[[ Entries provided, beginning ]]

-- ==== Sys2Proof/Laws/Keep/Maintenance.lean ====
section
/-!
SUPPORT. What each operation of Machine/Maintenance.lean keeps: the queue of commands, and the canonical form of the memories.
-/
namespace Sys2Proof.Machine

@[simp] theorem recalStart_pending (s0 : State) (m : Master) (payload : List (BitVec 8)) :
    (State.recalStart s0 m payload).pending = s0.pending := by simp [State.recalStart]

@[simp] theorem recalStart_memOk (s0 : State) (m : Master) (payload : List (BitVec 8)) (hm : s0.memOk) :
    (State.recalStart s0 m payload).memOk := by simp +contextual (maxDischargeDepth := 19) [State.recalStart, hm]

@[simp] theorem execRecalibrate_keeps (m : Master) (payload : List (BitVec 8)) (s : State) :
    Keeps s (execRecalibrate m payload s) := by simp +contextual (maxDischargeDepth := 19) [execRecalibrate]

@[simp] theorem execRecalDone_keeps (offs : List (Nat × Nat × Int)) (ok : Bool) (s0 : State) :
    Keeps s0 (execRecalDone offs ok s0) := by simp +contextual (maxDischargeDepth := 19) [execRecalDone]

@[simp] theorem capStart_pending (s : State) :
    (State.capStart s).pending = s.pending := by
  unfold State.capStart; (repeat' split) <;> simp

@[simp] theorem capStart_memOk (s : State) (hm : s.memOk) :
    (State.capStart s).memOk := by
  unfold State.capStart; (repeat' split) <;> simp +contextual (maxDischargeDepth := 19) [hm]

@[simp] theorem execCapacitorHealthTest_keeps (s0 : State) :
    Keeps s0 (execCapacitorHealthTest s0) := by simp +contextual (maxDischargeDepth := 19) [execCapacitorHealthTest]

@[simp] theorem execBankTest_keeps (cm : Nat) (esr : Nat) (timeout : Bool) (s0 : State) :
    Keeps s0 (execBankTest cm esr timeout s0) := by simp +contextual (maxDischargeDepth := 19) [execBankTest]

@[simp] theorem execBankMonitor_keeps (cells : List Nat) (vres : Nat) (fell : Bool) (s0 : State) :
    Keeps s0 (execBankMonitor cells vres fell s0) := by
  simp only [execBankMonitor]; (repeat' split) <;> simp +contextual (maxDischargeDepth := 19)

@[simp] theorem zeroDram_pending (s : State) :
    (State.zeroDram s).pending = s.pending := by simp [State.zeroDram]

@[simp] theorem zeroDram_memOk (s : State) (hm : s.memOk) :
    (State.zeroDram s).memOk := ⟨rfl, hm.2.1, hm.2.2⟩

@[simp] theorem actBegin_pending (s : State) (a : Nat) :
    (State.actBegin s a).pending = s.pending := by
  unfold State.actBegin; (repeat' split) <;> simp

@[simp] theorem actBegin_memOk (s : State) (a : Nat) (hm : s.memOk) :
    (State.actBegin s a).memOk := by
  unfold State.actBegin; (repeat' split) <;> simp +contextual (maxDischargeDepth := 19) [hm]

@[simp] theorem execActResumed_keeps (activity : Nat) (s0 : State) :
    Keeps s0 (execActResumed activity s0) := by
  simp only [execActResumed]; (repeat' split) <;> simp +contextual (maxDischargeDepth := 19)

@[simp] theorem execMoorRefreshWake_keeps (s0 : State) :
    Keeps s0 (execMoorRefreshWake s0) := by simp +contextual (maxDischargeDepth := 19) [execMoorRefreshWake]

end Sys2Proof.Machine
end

[[ Entries provided, end ]]
[[ Entries provided, beginning ]]

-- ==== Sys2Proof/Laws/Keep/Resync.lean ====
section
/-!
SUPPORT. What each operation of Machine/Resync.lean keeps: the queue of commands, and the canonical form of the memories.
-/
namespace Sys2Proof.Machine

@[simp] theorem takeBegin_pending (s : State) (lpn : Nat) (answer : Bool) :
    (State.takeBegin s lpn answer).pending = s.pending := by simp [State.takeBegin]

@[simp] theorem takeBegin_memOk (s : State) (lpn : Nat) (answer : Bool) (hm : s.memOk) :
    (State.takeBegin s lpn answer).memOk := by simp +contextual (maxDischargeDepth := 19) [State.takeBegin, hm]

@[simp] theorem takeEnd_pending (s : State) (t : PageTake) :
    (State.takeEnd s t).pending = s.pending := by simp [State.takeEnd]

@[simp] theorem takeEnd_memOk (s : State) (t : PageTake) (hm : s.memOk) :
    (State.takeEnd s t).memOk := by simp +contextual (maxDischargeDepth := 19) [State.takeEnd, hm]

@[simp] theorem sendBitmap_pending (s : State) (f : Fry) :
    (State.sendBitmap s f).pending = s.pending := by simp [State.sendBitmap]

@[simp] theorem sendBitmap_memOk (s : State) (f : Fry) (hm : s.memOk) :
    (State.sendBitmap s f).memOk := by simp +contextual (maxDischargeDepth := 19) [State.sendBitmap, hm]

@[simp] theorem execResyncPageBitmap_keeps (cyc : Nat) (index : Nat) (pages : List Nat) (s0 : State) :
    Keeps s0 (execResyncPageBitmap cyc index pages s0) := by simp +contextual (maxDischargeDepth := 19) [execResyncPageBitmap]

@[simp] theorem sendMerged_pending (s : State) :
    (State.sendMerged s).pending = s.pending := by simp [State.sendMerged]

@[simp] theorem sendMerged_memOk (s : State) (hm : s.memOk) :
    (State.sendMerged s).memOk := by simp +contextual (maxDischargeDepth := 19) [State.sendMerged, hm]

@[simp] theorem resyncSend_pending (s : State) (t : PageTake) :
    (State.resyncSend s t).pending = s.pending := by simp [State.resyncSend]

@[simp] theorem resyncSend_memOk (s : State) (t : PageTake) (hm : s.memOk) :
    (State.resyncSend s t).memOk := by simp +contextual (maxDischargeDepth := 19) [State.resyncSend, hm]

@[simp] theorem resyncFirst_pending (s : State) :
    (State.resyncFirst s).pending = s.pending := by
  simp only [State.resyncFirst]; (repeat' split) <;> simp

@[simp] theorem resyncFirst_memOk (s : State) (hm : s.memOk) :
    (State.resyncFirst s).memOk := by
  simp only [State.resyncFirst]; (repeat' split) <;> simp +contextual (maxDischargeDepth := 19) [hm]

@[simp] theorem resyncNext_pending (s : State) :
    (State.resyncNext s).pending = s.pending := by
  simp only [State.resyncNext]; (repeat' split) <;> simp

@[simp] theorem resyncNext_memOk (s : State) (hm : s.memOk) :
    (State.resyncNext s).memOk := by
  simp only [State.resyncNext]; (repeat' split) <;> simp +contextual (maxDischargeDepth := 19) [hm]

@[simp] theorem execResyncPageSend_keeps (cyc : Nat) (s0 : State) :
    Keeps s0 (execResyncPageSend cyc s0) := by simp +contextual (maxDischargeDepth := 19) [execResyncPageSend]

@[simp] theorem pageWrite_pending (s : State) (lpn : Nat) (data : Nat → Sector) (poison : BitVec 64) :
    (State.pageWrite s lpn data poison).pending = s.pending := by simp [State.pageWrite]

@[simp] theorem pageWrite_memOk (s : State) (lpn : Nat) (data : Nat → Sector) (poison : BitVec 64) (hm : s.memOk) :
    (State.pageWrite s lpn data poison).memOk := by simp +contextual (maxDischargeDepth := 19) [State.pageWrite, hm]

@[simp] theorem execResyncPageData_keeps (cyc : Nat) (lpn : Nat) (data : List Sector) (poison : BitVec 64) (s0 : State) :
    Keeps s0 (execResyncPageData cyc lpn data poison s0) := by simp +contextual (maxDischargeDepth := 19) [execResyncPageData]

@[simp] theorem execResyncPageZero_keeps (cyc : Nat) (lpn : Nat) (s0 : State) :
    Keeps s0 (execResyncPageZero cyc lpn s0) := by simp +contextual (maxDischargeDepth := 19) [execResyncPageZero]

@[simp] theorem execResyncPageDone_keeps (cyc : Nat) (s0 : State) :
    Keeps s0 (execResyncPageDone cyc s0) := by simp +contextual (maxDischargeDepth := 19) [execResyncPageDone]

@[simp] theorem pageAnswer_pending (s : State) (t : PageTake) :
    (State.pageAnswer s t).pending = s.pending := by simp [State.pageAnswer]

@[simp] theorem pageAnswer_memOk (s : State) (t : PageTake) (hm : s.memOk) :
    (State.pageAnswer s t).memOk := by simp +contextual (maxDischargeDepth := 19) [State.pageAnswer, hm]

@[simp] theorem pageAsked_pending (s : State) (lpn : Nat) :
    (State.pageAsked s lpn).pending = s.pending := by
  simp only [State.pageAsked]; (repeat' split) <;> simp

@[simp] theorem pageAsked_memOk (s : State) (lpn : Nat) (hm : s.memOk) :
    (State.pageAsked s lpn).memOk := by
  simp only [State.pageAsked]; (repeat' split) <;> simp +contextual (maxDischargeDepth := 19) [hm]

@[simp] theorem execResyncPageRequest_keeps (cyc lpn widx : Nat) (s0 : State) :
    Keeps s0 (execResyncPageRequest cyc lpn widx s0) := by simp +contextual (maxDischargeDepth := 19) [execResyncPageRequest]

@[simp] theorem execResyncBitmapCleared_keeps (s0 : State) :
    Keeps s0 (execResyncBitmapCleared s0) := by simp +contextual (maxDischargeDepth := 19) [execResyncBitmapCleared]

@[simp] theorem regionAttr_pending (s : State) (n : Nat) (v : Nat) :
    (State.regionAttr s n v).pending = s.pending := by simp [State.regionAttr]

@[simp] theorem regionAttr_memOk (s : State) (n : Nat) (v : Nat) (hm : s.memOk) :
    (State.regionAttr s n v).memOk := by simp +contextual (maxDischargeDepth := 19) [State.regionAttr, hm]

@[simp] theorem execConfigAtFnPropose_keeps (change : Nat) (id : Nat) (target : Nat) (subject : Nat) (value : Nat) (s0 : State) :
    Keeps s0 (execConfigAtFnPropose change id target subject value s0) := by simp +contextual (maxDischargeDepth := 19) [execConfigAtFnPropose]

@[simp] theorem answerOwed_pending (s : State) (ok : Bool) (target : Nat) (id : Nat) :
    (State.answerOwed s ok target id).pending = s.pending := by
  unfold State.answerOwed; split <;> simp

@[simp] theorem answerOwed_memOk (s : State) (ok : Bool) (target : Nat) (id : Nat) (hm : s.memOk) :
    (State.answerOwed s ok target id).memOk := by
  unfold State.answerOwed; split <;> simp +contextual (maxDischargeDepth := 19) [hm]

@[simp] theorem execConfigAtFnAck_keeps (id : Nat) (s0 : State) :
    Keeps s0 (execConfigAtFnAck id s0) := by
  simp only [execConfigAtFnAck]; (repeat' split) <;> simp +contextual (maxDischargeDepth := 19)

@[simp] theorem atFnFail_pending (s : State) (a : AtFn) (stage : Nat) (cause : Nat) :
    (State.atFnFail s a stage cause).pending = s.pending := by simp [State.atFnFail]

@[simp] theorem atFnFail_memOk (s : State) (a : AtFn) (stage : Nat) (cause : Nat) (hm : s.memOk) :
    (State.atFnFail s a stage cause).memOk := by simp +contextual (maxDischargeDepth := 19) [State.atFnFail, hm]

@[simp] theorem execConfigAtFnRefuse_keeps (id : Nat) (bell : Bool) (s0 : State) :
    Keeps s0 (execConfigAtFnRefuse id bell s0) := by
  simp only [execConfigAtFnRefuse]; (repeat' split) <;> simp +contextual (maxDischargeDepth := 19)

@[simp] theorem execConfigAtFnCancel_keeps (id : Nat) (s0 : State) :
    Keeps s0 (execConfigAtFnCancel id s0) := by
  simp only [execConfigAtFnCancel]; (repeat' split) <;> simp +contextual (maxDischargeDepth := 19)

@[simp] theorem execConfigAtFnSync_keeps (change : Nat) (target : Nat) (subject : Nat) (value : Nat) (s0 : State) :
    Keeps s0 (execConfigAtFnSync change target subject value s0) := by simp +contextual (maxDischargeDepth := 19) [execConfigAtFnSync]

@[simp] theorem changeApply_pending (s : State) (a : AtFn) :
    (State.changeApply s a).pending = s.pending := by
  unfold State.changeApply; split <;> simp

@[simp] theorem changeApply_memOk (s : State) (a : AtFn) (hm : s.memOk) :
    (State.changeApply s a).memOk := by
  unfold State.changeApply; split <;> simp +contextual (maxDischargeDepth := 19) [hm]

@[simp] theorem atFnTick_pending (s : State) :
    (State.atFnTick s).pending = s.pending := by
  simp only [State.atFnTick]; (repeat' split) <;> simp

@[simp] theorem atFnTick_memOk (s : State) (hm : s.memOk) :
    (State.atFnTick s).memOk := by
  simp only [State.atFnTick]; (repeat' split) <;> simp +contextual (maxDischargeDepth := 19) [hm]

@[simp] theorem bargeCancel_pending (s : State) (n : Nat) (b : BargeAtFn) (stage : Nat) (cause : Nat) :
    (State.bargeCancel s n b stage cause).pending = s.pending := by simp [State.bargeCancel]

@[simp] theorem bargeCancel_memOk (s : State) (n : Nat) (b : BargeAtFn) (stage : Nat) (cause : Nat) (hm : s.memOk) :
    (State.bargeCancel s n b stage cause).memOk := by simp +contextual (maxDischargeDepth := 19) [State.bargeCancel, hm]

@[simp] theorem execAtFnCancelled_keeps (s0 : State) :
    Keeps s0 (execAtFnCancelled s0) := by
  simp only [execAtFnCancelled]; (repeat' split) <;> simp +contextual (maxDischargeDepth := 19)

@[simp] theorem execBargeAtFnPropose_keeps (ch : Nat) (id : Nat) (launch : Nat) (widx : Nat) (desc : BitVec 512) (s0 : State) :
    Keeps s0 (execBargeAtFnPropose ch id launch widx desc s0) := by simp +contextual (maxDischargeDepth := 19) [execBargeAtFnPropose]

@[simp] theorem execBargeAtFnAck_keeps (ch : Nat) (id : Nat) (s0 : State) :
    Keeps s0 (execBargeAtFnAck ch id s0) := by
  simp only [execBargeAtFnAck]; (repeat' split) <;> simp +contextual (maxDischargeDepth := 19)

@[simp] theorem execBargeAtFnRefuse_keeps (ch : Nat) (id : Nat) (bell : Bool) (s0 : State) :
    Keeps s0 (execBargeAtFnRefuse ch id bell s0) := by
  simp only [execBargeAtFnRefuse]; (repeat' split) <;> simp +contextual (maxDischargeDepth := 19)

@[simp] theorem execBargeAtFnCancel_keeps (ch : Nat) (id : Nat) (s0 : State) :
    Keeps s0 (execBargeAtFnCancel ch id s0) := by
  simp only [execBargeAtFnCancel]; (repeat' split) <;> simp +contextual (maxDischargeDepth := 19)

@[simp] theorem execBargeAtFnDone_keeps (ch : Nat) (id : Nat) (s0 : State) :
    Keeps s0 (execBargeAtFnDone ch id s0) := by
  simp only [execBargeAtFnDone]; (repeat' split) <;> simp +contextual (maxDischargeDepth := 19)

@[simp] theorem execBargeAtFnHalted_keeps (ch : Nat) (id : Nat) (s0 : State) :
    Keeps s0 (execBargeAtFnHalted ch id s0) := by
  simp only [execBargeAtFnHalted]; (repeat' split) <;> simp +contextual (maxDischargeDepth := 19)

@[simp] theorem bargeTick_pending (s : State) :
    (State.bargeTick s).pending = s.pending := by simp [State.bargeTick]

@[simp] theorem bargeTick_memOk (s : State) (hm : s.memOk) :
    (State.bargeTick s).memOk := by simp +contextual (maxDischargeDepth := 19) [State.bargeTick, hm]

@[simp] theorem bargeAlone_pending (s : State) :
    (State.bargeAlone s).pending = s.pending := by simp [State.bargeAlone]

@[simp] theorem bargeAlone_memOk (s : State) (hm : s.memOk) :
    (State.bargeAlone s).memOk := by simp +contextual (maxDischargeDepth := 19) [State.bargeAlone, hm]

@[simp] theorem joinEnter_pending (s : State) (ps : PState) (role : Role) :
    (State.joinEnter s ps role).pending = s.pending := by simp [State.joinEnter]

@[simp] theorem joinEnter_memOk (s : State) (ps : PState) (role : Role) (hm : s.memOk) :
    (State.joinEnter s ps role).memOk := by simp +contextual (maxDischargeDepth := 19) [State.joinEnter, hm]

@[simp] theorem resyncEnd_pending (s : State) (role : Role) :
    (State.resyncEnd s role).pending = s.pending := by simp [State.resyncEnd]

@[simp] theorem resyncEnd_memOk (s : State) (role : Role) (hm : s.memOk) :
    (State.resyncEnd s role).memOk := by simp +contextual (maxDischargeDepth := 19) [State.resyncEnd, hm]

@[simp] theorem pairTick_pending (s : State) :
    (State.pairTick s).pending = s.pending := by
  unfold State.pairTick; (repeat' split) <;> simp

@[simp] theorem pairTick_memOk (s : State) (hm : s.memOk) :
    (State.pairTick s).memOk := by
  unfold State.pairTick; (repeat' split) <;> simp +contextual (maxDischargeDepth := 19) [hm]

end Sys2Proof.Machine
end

[[ Entries provided, end ]]

Try it: The required answer is the exact run of lines above starting at the line with "-- ==== Sys2Proof/Laws/Keep/Maintenance.lean" and ending at the line with "theorem execRecalDone_keeps (offs", with both ends present.

Expected answer:
-- ==== Sys2Proof/Laws/Keep/Maintenance.lean ====
section
/-!
SUPPORT. What each operation of Machine/Maintenance.lean keeps: the queue of commands, and the canonical form of the memories.
-/
namespace Sys2Proof.Machine

@[simp] theorem recalStart_pending (s0 : State) (m : Master) (payload : List (BitVec 8)) :
    (State.recalStart s0 m payload).pending = s0.pending := by simp [State.recalStart]

@[simp] theorem recalStart_memOk (s0 : State) (m : Master) (payload : List (BitVec 8)) (hm : s0.memOk) :
    (State.recalStart s0 m payload).memOk := by simp +contextual (maxDischargeDepth := 19) [State.recalStart, hm]

@[simp] theorem execRecalibrate_keeps (m : Master) (payload : List (BitVec 8)) (s : State) :
    Keeps s (execRecalibrate m payload s) := by simp +contextual (maxDischargeDepth := 19) [execRecalibrate]

@[simp] theorem execRecalDone_keeps (offs : List (Nat × Nat × Int)) (ok : Bool) (s0 : State) :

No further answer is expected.